The commission asked Meta and TikTok to explain the measures they have taken to reduce the risk of spreading and amplifying terrorist and violent content, hate speech and disinformation.
Under the E.U.’s new rules, which took effect in August, the biggest tech companies face extra obligations to stop a wide range of illegal content from flourishing on their platforms or face the threat of hefty fines.
The new rules, known as the Digital Services Act, are being put to the test by the Israel-Hamas war. Photos and videos have flooded social media of the carnage alongside posts from users pushing false claims and misrepresenting videos from other events.
Brussels issued its first formal request under the DSA last week to Elon Musk’s social media platform X, formerly known as Twitter.
- Click here for the Digital Services Act.
The DSA is meant to "govern the content moderation practices of social media platforms" and address illegal content. It is organized in five chapters, with the most important chapters regulating the liability exemption of intermediaries (Chapter 2), the obligations on intermediaries (Chapter 3), and the cooperation and enforcement framework between the commission and national authorities (Chapter 4).
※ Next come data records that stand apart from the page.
-- ==== Sys2Proof/Certificates/Slice0/Obligations.lean ====
section
/-! DEFINITION. The statements for the provers: what the commands of the device do, what they leave unchanged, and what every step keeps. -/

open Sys2Proof Sys2Proof.Machine

/-- A step takes the command at the front of the queue and runs it on the rest (the model's queue, log 1). -/
def Obligations.StepRunsTheFront : Prop :=
  ∀ (c : Instr) (r : List Instr) (s : State), step { s with pending := c :: r } = exec c { s with pending := r }

/-- With nothing queued a tick of CLK_TIME passes (R342); that the idle step is a tick is the model's choice (log 2). -/
def Obligations.EmptyQueueTicks : Prop :=
  ∀ s : State, s.pending = [] →
    (acting s = false → step s = .next s) ∧
    (acting s = true → clockLost s .time = false → step s = .next { s with now := s.now + 1, time.local' := s.time.local' + s.time.addend }) ∧
    (acting s = true → clockLost s .time = true → step s = .next { s with now := s.now + 1 })

/-- Doorbells (R42, R44, R45, R498). -/
def Obligations.DoorbellsMoveTheRing : Prop :=
  (∀ (f : Fn) (n : Nat) (v : Word) (s : State), queueWritable s f.val = true →
    (∀ q, sqIn s f.val n = true → sqAt (fnAt s f.val) n = q → q.enable = true → v.toNat % 4096 < q.slots → v.toNat % 4096 ≠ q.tail →
      (q.active = false → exec (.dbSq f n v) s = .next (modSq f.val n (fun q => { q with tail := v.toNat % 4096 }) s)) ∧
      (q.active = true → ringCount q.slots q.head q.tail ≤ ringCount q.slots q.head (v.toNat % 4096) →
        exec (.dbSq f n v) s = .next (setArrivals (modSq f.val n (fun q => { q with tail := v.toNat % 4096 }) s) (sqFlowKey f.val q)
          (arrivalsOf s (sqFlowKey f.val q) ++ List.replicate (ringCount q.slots q.head (v.toNat % 4096) - ringCount q.slots q.head q.tail) n))) ∧
      (q.active = true → ringCount q.slots q.head (v.toNat % 4096) < ringCount q.slots q.head q.tail →
        exec (.dbSq f n v) s = .next (setArrivals (modSq f.val n (fun q => { q with tail := v.toNat % 4096 }) s) (sqFlowKey f.val q)
          (dropLastN n (ringCount q.slots q.head q.tail - ringCount q.slots q.head (v.toNat % 4096)) (arrivalsOf s (sqFlowKey f.val q)))))) ∧
    (∀ q, sqIn s f.val n = true → sqAt (fnAt s f.val) n = q → q.enable = true → q.slots ≤ v.toNat % 4096 →
      exec (.dbSq f n v) s = .next (modSq f.val n (fun q => { q with error := true }) s)) ∧
    (∀ q, sqAt (fnAt s f.val) n = q → (q.enable = false ∨ (v.toNat % 4096 = q.tail ∧ q.tail < q.slots)) → exec (.dbSq f n v) s = .next s) ∧
    (∀ q, cqIn s f.val n = true → cqAt (fnAt s f.val) n = q → q.enable = true → v.toNat % 4096 < q.slots → v.toNat % 4096 ≠ q.head →
      ringCount q.slots q.head (v.toNat % 4096) ≤ q.occ.length →
      exec (.dbCq f n v) s = .next (cqRelease f.val n (ringCount q.slots q.head (v.toNat % 4096)) s)) ∧
    (∀ q, cqIn s f.val n = true → cqAt (fnAt s f.val) n = q → q.enable = true →
      (q.slots ≤ v.toNat % 4096 ∨ (v.toNat % 4096 ≠ q.head ∧ q.occ.length < ringCount q.slots q.head (v.toNat % 4096))) →
      exec (.dbCq f n v) s = .next (modCq f.val n (fun q => { q with error := true }) s)) ∧
    (∀ q, cqAt (fnAt s f.val) n = q → (q.enable = false ∨ (v.toNat % 4096 = q.head ∧ q.head < q.slots)) → exec (.dbCq f n v) s = .next s)) ∧
  (∀ (f : Fn) (n : Nat) (v : Word) (s : State),
    ((queueWritable s f.val = false ∨ sqIn s f.val n = false) → exec (.dbSq f n v) s = .next s) ∧
    ((queueWritable s f.val = false ∨ cqIn s f.val n = false) → exec (.dbCq f n v) s = .next s))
The DSA proposal maintains the current rule according to which companies that host others' data become liable when informed that this data is illegal. This so-called "conditional liability exemption" is fundamentally different from the broad immunities given to intermediaries under the equivalent rule ("Section 230 CDA") in the United States.
In addition to the liability exemptions, the DSA would introduce a wide-ranging set of new obligations on platforms, including some that aim to disclose to regulators how their algorithms work, while other obligations would create transparency on how decisions to remove content are taken and on the way advertisers target users. The European Centre for Algorithmic Transparency was created to aid the enforcement of this.